EXERCISE DIRECTIONS: Of the records that follow, copy only the lines from the line containing "-- ==== Sys2Proof/Laws/Step.lean" to the line containing "refine ⟨hr, ?_⟩", both included, exactly as written.

Records excerpted from a collection:
* * * *

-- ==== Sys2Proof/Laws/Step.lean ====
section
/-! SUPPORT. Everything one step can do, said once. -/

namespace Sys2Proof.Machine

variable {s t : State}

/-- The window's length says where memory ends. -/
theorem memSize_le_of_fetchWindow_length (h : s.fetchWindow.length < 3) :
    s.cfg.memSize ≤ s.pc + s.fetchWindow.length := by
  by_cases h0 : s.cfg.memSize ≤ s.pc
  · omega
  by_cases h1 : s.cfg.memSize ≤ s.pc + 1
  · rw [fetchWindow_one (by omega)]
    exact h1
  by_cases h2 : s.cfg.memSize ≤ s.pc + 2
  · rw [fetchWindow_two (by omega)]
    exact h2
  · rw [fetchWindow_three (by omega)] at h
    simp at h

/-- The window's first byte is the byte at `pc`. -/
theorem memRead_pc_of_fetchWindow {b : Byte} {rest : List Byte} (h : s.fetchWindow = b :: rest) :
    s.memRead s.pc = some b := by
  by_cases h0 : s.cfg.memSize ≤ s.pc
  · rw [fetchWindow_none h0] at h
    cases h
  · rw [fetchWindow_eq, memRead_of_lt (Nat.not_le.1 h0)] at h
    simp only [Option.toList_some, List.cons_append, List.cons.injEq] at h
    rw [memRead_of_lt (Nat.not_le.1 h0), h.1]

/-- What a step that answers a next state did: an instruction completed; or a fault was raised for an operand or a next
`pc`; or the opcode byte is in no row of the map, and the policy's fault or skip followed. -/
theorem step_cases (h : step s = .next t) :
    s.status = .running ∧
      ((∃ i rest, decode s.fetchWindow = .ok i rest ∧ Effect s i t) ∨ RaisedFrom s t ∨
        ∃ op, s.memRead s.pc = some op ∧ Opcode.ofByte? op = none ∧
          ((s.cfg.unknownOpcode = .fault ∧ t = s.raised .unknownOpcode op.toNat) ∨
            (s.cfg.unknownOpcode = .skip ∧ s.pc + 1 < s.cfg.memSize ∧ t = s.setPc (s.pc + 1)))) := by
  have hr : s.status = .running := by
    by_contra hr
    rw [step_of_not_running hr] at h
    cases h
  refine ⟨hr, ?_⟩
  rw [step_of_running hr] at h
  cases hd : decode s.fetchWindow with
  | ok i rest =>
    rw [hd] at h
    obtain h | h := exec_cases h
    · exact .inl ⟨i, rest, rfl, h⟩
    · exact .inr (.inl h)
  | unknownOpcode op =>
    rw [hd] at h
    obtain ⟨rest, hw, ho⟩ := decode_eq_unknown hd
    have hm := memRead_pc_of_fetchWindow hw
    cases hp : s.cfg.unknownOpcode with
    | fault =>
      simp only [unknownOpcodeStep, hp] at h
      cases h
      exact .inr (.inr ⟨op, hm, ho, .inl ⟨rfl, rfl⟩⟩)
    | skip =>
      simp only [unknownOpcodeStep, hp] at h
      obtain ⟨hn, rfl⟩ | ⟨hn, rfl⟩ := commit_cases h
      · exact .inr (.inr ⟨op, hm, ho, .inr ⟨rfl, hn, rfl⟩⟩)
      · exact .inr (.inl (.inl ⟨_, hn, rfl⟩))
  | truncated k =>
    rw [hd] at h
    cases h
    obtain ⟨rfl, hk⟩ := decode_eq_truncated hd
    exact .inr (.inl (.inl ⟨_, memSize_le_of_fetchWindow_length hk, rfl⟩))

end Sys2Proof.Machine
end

* * * *

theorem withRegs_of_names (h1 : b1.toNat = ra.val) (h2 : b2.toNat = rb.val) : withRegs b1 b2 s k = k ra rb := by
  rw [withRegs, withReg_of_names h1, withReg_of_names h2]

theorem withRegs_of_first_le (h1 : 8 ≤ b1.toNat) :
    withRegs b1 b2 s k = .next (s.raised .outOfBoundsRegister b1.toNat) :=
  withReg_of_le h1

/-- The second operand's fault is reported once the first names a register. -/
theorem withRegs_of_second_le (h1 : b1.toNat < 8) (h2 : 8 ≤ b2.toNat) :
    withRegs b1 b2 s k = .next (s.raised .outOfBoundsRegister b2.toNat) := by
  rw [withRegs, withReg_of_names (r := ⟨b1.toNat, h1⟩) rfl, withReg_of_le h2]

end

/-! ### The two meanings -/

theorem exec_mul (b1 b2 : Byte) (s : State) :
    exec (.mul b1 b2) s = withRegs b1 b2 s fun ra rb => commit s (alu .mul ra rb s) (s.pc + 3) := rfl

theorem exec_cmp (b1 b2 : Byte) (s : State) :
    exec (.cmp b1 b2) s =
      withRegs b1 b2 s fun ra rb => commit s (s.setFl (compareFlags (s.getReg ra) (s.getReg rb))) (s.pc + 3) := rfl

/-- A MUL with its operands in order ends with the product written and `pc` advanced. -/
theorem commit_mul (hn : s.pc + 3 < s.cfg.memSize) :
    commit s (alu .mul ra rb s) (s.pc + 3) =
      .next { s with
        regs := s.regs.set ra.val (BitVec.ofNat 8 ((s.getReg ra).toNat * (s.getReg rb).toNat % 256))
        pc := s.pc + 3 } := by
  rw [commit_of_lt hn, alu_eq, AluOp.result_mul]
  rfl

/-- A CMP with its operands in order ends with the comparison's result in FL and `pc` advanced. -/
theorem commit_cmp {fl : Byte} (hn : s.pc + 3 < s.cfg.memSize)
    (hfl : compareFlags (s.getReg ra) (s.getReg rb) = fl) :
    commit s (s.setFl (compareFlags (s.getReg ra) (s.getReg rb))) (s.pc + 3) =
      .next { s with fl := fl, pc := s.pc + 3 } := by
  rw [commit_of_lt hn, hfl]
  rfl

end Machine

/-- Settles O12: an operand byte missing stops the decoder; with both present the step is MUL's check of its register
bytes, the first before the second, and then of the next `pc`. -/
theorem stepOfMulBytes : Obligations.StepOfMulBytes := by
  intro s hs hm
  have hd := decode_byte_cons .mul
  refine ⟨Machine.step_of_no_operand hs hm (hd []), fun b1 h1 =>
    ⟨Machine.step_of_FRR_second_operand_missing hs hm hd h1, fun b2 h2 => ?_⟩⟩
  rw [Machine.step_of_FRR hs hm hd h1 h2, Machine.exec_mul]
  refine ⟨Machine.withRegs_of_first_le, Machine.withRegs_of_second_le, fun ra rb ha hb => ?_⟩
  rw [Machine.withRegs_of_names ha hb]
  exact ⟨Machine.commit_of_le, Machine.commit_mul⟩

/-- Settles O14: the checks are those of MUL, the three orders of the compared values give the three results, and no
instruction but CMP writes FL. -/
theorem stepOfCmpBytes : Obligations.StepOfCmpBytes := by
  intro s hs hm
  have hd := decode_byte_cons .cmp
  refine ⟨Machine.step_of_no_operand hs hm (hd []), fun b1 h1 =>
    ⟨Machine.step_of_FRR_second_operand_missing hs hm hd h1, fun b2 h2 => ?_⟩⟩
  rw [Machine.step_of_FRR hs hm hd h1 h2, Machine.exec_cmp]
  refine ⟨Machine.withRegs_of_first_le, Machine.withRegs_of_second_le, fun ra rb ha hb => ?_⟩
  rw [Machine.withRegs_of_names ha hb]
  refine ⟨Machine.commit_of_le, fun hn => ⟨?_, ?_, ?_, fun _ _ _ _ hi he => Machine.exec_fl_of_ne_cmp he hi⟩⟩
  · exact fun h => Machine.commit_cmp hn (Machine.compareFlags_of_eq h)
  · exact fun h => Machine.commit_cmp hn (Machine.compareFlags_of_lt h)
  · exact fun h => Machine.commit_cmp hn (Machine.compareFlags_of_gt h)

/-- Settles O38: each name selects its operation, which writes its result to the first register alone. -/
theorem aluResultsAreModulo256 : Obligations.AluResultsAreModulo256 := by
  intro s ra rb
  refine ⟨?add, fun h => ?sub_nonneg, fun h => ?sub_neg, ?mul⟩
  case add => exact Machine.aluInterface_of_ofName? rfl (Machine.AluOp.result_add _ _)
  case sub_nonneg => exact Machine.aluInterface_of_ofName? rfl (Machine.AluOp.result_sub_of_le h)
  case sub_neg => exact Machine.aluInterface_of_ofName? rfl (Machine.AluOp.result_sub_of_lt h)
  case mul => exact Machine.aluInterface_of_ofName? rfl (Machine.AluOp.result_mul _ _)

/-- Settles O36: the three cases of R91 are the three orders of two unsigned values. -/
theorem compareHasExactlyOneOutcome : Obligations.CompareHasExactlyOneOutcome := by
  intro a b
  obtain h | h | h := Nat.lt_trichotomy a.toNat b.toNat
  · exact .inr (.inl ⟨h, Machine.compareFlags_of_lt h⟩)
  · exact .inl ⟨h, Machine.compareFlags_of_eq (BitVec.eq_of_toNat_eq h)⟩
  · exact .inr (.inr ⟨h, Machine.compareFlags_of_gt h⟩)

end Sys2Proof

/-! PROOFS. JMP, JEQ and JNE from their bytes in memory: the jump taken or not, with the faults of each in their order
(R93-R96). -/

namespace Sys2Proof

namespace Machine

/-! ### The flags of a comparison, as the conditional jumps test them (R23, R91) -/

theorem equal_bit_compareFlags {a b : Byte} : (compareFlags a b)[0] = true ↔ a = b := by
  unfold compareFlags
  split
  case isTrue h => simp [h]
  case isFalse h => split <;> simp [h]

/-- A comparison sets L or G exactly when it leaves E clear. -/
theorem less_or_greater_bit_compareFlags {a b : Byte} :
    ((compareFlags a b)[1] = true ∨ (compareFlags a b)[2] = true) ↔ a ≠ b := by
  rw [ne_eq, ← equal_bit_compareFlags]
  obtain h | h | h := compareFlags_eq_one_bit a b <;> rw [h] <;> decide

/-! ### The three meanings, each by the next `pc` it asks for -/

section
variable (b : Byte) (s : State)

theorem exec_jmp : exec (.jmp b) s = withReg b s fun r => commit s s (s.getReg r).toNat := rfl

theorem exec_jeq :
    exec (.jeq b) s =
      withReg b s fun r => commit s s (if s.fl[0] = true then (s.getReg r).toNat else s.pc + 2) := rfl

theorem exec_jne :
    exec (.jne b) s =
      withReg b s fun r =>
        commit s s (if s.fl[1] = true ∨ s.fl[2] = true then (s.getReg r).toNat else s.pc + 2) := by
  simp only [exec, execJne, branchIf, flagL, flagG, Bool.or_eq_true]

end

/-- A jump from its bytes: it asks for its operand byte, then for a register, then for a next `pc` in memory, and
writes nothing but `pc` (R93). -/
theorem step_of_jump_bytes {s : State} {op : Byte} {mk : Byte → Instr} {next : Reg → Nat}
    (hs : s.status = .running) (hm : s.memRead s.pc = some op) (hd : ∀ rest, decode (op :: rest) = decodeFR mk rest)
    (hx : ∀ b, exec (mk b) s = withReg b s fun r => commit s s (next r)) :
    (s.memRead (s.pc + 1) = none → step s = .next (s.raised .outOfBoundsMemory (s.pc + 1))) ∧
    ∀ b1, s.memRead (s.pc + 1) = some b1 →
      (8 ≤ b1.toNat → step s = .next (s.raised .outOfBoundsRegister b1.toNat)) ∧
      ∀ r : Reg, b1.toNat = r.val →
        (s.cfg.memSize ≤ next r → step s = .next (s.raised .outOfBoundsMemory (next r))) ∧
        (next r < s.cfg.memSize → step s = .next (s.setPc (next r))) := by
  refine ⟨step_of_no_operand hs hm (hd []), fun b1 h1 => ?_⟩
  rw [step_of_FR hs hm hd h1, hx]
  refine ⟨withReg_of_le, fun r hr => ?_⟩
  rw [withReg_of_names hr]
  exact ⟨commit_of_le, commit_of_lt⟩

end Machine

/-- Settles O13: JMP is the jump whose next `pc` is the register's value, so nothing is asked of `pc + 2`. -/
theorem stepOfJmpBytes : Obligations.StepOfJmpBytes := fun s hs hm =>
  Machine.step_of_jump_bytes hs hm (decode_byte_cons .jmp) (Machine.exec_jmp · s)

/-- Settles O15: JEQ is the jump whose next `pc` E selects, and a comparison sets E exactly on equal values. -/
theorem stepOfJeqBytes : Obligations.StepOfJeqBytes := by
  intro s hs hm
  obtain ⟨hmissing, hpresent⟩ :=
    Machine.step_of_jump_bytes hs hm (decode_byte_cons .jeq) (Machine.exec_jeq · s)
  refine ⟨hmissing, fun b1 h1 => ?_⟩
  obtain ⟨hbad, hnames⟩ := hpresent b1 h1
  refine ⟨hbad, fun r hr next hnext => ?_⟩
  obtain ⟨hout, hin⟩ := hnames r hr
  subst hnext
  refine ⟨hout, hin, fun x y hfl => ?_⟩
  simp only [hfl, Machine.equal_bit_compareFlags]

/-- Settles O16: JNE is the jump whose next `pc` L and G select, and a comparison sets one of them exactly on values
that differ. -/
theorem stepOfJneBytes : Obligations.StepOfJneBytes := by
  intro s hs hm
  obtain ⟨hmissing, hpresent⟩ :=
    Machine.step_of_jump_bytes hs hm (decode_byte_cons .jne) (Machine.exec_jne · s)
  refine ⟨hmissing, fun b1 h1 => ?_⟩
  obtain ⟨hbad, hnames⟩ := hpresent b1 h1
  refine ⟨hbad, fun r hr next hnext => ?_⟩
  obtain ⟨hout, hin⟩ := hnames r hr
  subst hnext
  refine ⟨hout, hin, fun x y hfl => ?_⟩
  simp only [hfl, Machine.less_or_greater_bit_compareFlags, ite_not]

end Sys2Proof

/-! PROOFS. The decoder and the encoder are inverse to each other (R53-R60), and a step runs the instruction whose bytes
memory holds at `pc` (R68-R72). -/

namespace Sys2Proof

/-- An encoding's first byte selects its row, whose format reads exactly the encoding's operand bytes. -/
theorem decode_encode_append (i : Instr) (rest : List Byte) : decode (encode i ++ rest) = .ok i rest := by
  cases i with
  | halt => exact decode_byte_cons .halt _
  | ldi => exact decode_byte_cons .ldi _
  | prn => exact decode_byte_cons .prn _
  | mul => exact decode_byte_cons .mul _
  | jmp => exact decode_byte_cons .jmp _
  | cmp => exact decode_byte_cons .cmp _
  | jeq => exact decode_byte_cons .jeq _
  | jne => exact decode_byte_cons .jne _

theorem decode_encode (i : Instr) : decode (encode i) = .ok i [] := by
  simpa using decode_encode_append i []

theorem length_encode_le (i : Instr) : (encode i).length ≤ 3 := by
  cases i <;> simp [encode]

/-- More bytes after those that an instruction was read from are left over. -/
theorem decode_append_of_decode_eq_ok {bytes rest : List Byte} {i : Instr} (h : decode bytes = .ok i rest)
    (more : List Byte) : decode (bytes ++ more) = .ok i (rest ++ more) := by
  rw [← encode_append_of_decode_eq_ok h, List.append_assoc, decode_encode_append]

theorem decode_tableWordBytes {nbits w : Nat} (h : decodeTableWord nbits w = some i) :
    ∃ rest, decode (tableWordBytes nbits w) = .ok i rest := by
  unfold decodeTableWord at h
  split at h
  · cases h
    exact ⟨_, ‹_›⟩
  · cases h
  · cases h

* * * *

RESPONSE TO THIS EXERCISE:
-- ==== Sys2Proof/Laws/Step.lean ====
section
/-! SUPPORT. Everything one step can do, said once. -/

namespace Sys2Proof.Machine

variable {s t : State}

/-- The window's length says where memory ends. -/
theorem memSize_le_of_fetchWindow_length (h : s.fetchWindow.length < 3) :
    s.cfg.memSize ≤ s.pc + s.fetchWindow.length := by
  by_cases h0 : s.cfg.memSize ≤ s.pc
  · omega
  by_cases h1 : s.cfg.memSize ≤ s.pc + 1
  · rw [fetchWindow_one (by omega)]
    exact h1
  by_cases h2 : s.cfg.memSize ≤ s.pc + 2
  · rw [fetchWindow_two (by omega)]
    exact h2
  · rw [fetchWindow_three (by omega)] at h
    simp at h

/-- The window's first byte is the byte at `pc`. -/
theorem memRead_pc_of_fetchWindow {b : Byte} {rest : List Byte} (h : s.fetchWindow = b :: rest) :
    s.memRead s.pc = some b := by
  by_cases h0 : s.cfg.memSize ≤ s.pc
  · rw [fetchWindow_none h0] at h
    cases h
  · rw [fetchWindow_eq, memRead_of_lt (Nat.not_le.1 h0)] at h
    simp only [Option.toList_some, List.cons_append, List.cons.injEq] at h
    rw [memRead_of_lt (Nat.not_le.1 h0), h.1]

/-- What a step that answers a next state did: an instruction completed; or a fault was raised for an operand or a next
`pc`; or the opcode byte is in no row of the map, and the policy's fault or skip followed. -/
theorem step_cases (h : step s = .next t) :
    s.status = .running ∧
      ((∃ i rest, decode s.fetchWindow = .ok i rest ∧ Effect s i t) ∨ RaisedFrom s t ∨
        ∃ op, s.memRead s.pc = some op ∧ Opcode.ofByte? op = none ∧
          ((s.cfg.unknownOpcode = .fault ∧ t = s.raised .unknownOpcode op.toNat) ∨
            (s.cfg.unknownOpcode = .skip ∧ s.pc + 1 < s.cfg.memSize ∧ t = s.setPc (s.pc + 1)))) := by
  have hr : s.status = .running := by
    by_contra hr
    rw [step_of_not_running hr] at h
    cases h
  refine ⟨hr, ?_⟩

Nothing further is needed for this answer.